The cytoplasmic domain of FlhB from A. aeolicus has been purified and crystallized.
Keywords: flagellar type III secretion system, FlhB, Aquifex aeolicus
Abstract
FlhB is a key protein in the regulation of protein export by the bacterial flagellar secretion system. It is composed of two domains: an N-terminal transmembrane domain and a C-terminal cytoplasmic domain (FlhBc). Here, the crystallization and preliminary crystallographic analysis of FlhBc from Aquifex aeolicus are reported. Purified protein was crystallized using the vapour-diffusion technique. The crystals diffracted to 2.3 Å resolution and belonged to space group C2, with unit-cell parameters a = 114.49, b = 33.89, c = 122.13 Å, β = 107.53°.
1. Introduction
The flagellum is the most common motility organelle in the bacterial world. The bacterial flagellum is a long thin filament extending from the cytoplasm to the cell exterior. It can be divided into three major parts: the basal body, the hook and the filament (Macnab, 2003 ▶). Most flagellar proteins are localized outside the cell and are translocated across the cell membrane by the flagellum-specific secretion apparatus, which shares similarity to the bacterial type III secretion system (Aizawa, 2001 ▶; Blocker et al., 2003 ▶). This protein export is strictly regulated. Upon completion of the hook, the secretion system switches substrate specificity from hook-type export to filament-type export. Two components, the hook-length control protein FliK and the membrane protein FlhB, have been found to be crucial for this switching (Hirano et al., 1994 ▶; Kutsukake et al., 1994 ▶; Williams et al., 1996 ▶).
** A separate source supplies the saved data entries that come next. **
-- ==== Sys2Proof/Certificates/Slice0/Obligations.lean ====
section
/-!
DEFINITION. The statements about the model: what a step is, what every command keeps, and for every command where it completes
and with what effect. `State.after` is what a command leaves when its effect makes the given state.
-/

open Sys2Proof Sys2Proof.Machine

/-- A step takes the front command and runs it on the state whose queue is the rest; on an empty queue it leaves the state as it is
(the model's choice, notes/assumptions 1). -/
def Obligations.StepRunsFrontCommand : Prop :=
  ∀ (c : Instr) (rest : List Instr) (s : State),
    step { s with pending := c :: rest } = exec c { s with pending := rest } ∧ step { s with pending := [] } = .next { s with pending := [] }

/-- Every command but DRAM_ACCESS answers a next state with the queue kept and the status registers shown; DRAM_ACCESS answers
such a state or the fault addressOutside. -/
def Obligations.CommandsAnswerShownStates : Prop :=
  (∀ (c : Instr) (s : State), (∀ r, c ≠ .dramAccess r) → ∃ t, exec c s = .next t ∧ t.pending = s.pending ∧ t.Shown) ∧
  (∀ (r : MemReq) (s : State),
    (∃ t, exec (.dramAccess r) s = .next t ∧ t.pending = s.pending ∧ t.Shown) ∨ exec (.dramAccess r) s = .fault .addressOutside)

/-- The status registers stay true over every step. -/
def Obligations.StepKeepsShown : Prop := ∀ s t : State, s.Shown → step s = .next t → t.Shown

/-- The state after reset is shown. -/
def Obligations.ResetIsShown : Prop := State.reset.Shown

/-- Requests that are not served: nothing while none can be taken; MALFORMED, NOT_PERMITTED and INVALID_STATE otherwise. -/
def Obligations.UnservedRequestsAreAnswered : Prop :=
  ∀ (c : Instr) (m : Msg) (typ : Nat) (p : Paths) (s : State), asRequest c = some (m, typ, p) →
    (s.comes m typ = false → exec c s = .next (s.after s)) ∧
    (s.comes m typ = true → m.bad = true →
      exec c s = .next (s.after ((s.taken m typ).reply (s.replyTo m typ) stMalformed))) ∧
    (s.comes m typ = true → m.bad = false → p.allow m.src s.boot.maint = false →
      exec c s = .next (s.after ((s.taken m typ).reply (s.replyTo m typ) stNotPermitted))) ∧
    (s.comes m typ = true → m.bad = false → p.allow m.src s.boot.maint = true → needsGrid typ = true → s.tim.valid = false →
      exec c s = .next (s.after ((s.taken m typ).reply (s.replyTo m typ) stInvalid)))

/-- What a received frame does (R66 to R78, R107). -/
def Obligations.FramesPassTheChecks : Prop :=
  ∀ (f : FrameIn) (s : State),
    (s.boot.inReset = true → exec (.frameReceive f) s = .next (s.after s)) ∧
    (s.boot.inReset = false → f.fcsOk = false → exec (.frameReceive f) s = .next (s.after (s.incR (Reg.NET_PE_DROP 0)))) ∧
    (s.boot.inReset = false → f.fcsOk = true → f.isPtp = false → f.etype ≠ .pause → (s.boot.planeStopped = true ∨ s.tim.valid = false) →
      exec (.frameReceive f) s = .next (s.after
        (((s.incR64 (Reg.NET_PORT_RX_FRAMES f.port)).incR64 (Reg.NET_PORT_RX_BYTES f.port) f.size).incR (Reg.NET_PE_DROP 0x16)))) ∧
    (∀ l n tag r, s.boot.inReset = false → f.fcsOk = true → s.boot.planeStopped = false → s.tim.valid = true →
      f.body = .srtp n tag r → (f.etype = .ipv4 ∨ f.etype = .ipv6) → 64 ≤ f.size → f.size ≤ 9238 → s.dstOk f.port f.dst = true →
      f.qTags ≤ 1 → f.sTag = false → f.l3Ok = true → f.fragment = false → f.udp = true → f.udpSumOk = true → f.ipLen ≤ 9216 →
      (s.localEntry (f.port % 8) f.vid f.addr.dst).isSome = true → s.lookupLeg (f.port % 8) f.vid f.addr = some l →
      (s.leg l).state = .active → demux f.b0 f.b1 = .srtp → 24 * f.ipLen ≤ (s.leg l).police →
      ∃ t, exec (.frameReceive f) s = .next t ∧ (t.leg l).police = (s.leg l).police - 24 * f.ipLen ∧
        t.net.inq = insertRx
          { port := f.port, lane := f.lane, tick := s.now, ns := f.ns, leg := some l, ipLen := f.ipLen, vid := f.vid, addr := f.addr,
            body := f.body } s.net.inq)

/-- What becomes of traffic that is not media (R69, R74 to R77). -/
def Obligations.NonMediaTrafficIsAnswered : Prop :=
  ∀ s : State,
    (∀ p u, s.takeRx (fun p => p.isArp && s.asksLocal p) = some (p, u) →
      exec .arpRequest s = .next (s.after (u.packetisePort p.port 7 1 28))) ∧
    (∀ p u, s.takeRx (fun p => p.isNs && s.asksLocal p) = some (p, u) →
      exec .neighbourSolicitation s = .next (s.after (u.packetisePort p.port 7 2 72))) ∧
    (∀ p u, s.takeRx (fun p => p.leg.isNone && p.stunMsg.isNone && !s.asksLocal p) = some (p, u) →
      exec .punt s = .next (s.after (if 600 ≤ (u.port p.port).punt then
        (u.onPort p.port (fun x => { x with punt := x.punt - 600 })).puntItem { length := p.ipLen, addr := p.addr }
        else u.incR (Reg.NET_PE_DROP 0x10)))) ∧
    (∀ p u m, s.takeRx (fun p => p.stunMsg.elim false (·.bindingRequest)) = some (p, u) → p.stunMsg = some m →
      (u.stunLeg p.addr m = none → p.leg = none → exec .stunBindingRequest s = .next (s.after (u.incR (Reg.NET_PE_DROP 9)))) ∧
      (∀ l r, u.stunLeg p.addr m = some l → (u.leg l).ice = some r → m.integrityPwd = some r.pwd → m.fingerprint ≠ some false →
        exec .stunBindingRequest s = .next (s.after
          (if (u.leg l).ownRemote p.addr then
            ((u.rxCount l 11).packetisePort p.port 7 (if m.controlled then 4 else 3) (stunLen m.controlled (u.leg l).desc.ip6) (some l)).consent l
          else ((u.rxCount l 11).packetisePort p.port 7 (if m.controlled then 4 else 3)
            (stunLen m.controlled (u.leg l).desc.ip6) (some l)).candidate l p.addr m.useCandidate)))) ∧
    (∀ p u, s.takeRx (fun p => p.stunMsg.elim false (fun m => !m.bindingRequest)) = some (p, u) →
      exec .stunOther s = .next (s.after (u.incR (Reg.NET_PE_DROP 0x0A)))) ∧
    (∀ p u l, s.takeRx (fun p => p.leg.isSome && p.body = .dtls) = some (p, u) → p.leg = some l →
      (passes (u.leg l).state .dtls = false → exec .dtlsRecord s = .next (s.after (u.incR (Reg.NET_PE_DROP 0x0B)))) ∧
      (passes (u.leg l).state .dtls = true → u.authority (u.leg l).desc.fold = true →
        exec .dtlsRecord s = .next (s.after (if (u.leg l).dtlsTok < 600 then u.incR (Reg.NET_PE_DROP 0x10) else
          (u.onLeg l (fun g => { g with dtlsTok := g.dtlsTok - 600 })).puntItem { leg := some l, length := p.ipLen, addr := p.addr })))) ∧
    (∀ m n, s.serves m 0x010F .both = true → s.authority (s.leg m.target).desc.fold = true →
      (s.leg m.target).state ≠ .idle → (s.leg m.target).state ≠ .fenced →
      exec (.dtlsSend m n) s = .next (s.after (((s.taken m 0x010F).packetisePort (s.legPort m.target) 1 6
        (n + if (s.leg m.target).desc.ip6 then 48 else 28) (some m.target)).reply (s.replyTo m 0x010F) stOK)))

/-- What becomes of media packets, frames, windows, NACKs and consent (R76, R84, R89 to R91, R96). -/
def Obligations.MediaPacketsReachTheirStreams : Prop :=
  ∀ s : State,
    (∀ ecc p u l, s.takeRx RxPkt.isMedia = some (p, u) → p.leg = some l →
      (passes (u.leg l).state .srtp = false → exec (.srtpPacket ecc) s = .next (s.after (u.incR (Reg.NET_PE_DROP 0x0B)))) ∧
      (∀ n tag r v, passes (u.leg l).state .srtp = true → p.body = .srtp n tag r → u.decryptRtp l n tag r ecc = (true, v) →
        exec (.srtpPacket ecc) s = .next (s.after (v.rtpPacket l p r))) ∧
      (∀ n ssrc ix tag items v, passes (u.leg l).state .srtp = true → p.body = .srtcp n ssrc ix tag items →
        u.decryptRtcp l n ix tag ecc = (true, v) →
        ∃ t, exec (.srtpPacket ecc) s = .next t ∧
          t.net.rtcpq = v.net.rtcpq ++ items.map (fun b => { leg := l, tick := p.tick, ns := p.ns, body := b }))) ∧
    (∀ e bad p rest, (s.stream e).jit.pkts.filter (fun p => decide (p.release ≤ s.now)) = p :: rest →
      ∃ t, exec (.frameRelease e bad) s = .next t ∧ (t.stream e).jit.releasedTick = s.now ∧
        (t.stream e).jit.released = ((p :: rest).filter (fun q => q.rtp.ts = p.rtp.ts)).filter (fun q => !bad.contains (q.ext % 65536))) ∧
    (∀ e bad, (s.stream e).jit.pkts.filter (fun p => decide (p.release ≤ s.now)) = [] →
      exec (.frameRelease e bad) s = .next (s.after s)) ∧
    (∀ e, (s.stream e).jit.anchored = true → (s.stream e).jit.winStart + 600 ≤ s.now →
      ∃ t, exec (.jitterWindowEval e) s = .next t ∧ (t.stream e).jit.winStart = s.now ∧ (t.stream e).jit.winPkts = 0 ∧
        (t.stream e).jit.winLate = 0 ∧ (∀ m, (s.stream e).jit.winMargin = some m → (s.jitterDepth e : Int) + 3 ≤ m →
          (t.stream e).jit.t0 = (s.stream e).jit.t0 - 1)) ∧
    (∀ e, s.now < (s.stream e).jit.winStart + 600 → exec (.jitterWindowEval e) s = .next (s.after s)) ∧
    (∀ e, ∃ t, exec (.nackRepeat e) s = .next t ∧
      ∀ n ∈ (t.stream e).jit.missing, ∃ m ∈ (s.stream e).jit.missing, m.ext = n.ext ∧ m.may (s.leg (s.stream e).leg).rttTicks s.now = true) ∧
    (∀ l r, (s.leg l).state = .active → (s.leg l).ice = some r → r.consentCheck = true → (s.leg l).txStopped = false →
      (s.leg l).consentTick + 18000 ≤ s.now → ∃ t, exec (.consentExpired l) s = .next t ∧ (t.leg l).txStopped = true)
FlhB is an integral protein of the flagellar export apparatus and homologues of FlhB have been found in all bacterial type III secretion systems. The molecular weight of FlhB is about 40 kDa and the protein consists of two domains: a hydrophobic N-terminal part, consisting of ∼210 residues, which is predicted to contain four transmembrane helices, and a C-terminal cytoplasmic domain of ∼170 residues (Minamino et al., 1994 ▶). The wild-type cytoplasmic domain of FlhB undergoes autocatalytic cleavage between amino-acid residues Asn and Pro within a highly conserved NPTH sequence (Minamino & Macnab, 2000 ▶; Zarivach et al., 2008 ▶). This autocleavage is essential for the switching process (Fraser et al., 2003 ▶; Ferris et al., 2005 ▶). Mutation of the Asn residue to Ala prevents cleavage and locks the export apparatus in the hook-type specificity state.
Several structures of the cytoplasmic domain of FlhB paralogues from the bacterial needle type III secretion system have been published (Zarivach et al., 2008 ▶; Deane et al., 2008 ▶; Lountos et al., 2009 ▶; Wiesand et al., 2009 ▶).
In this paper, we describe the expression, purification and crystallization of the wild-type cleaved form of FlhBc from the flagellar export system of the hyperthermophilic bacterium Aquifex aeolicus.
2. Experimental procedures and results
2.1. Cloning, expression and purification
A DNA fragment encoding the cytoplasmic fragment of FlhB (Gene ID 1193710; amino-acid residues 213–350) was generated by PCR from genomic DNA of A. aeolicus as a template using the primers 5′-CAT ATG AAG ATA ATG ATG TCG AGA AGG GAA TTG-3′ and 5′-GCT CTT CCG CAG GCG TAA ACC TTT TTC TTT TTG AAC-3′ containing NdeI and SapI restriction sites. The amplified DNA fragment was purified on agarose gel and ligated into pGEM-T vector (Promega) using A–T base pairing. After confirming the sequence, the DNA fragment was digested from the vector with NdeI and SapI, purified on agarose gel and cloned into the pTXB1 vector (New England BioLabs), generating an in-frame fusion with the intein and chitin-binding domain (CBD).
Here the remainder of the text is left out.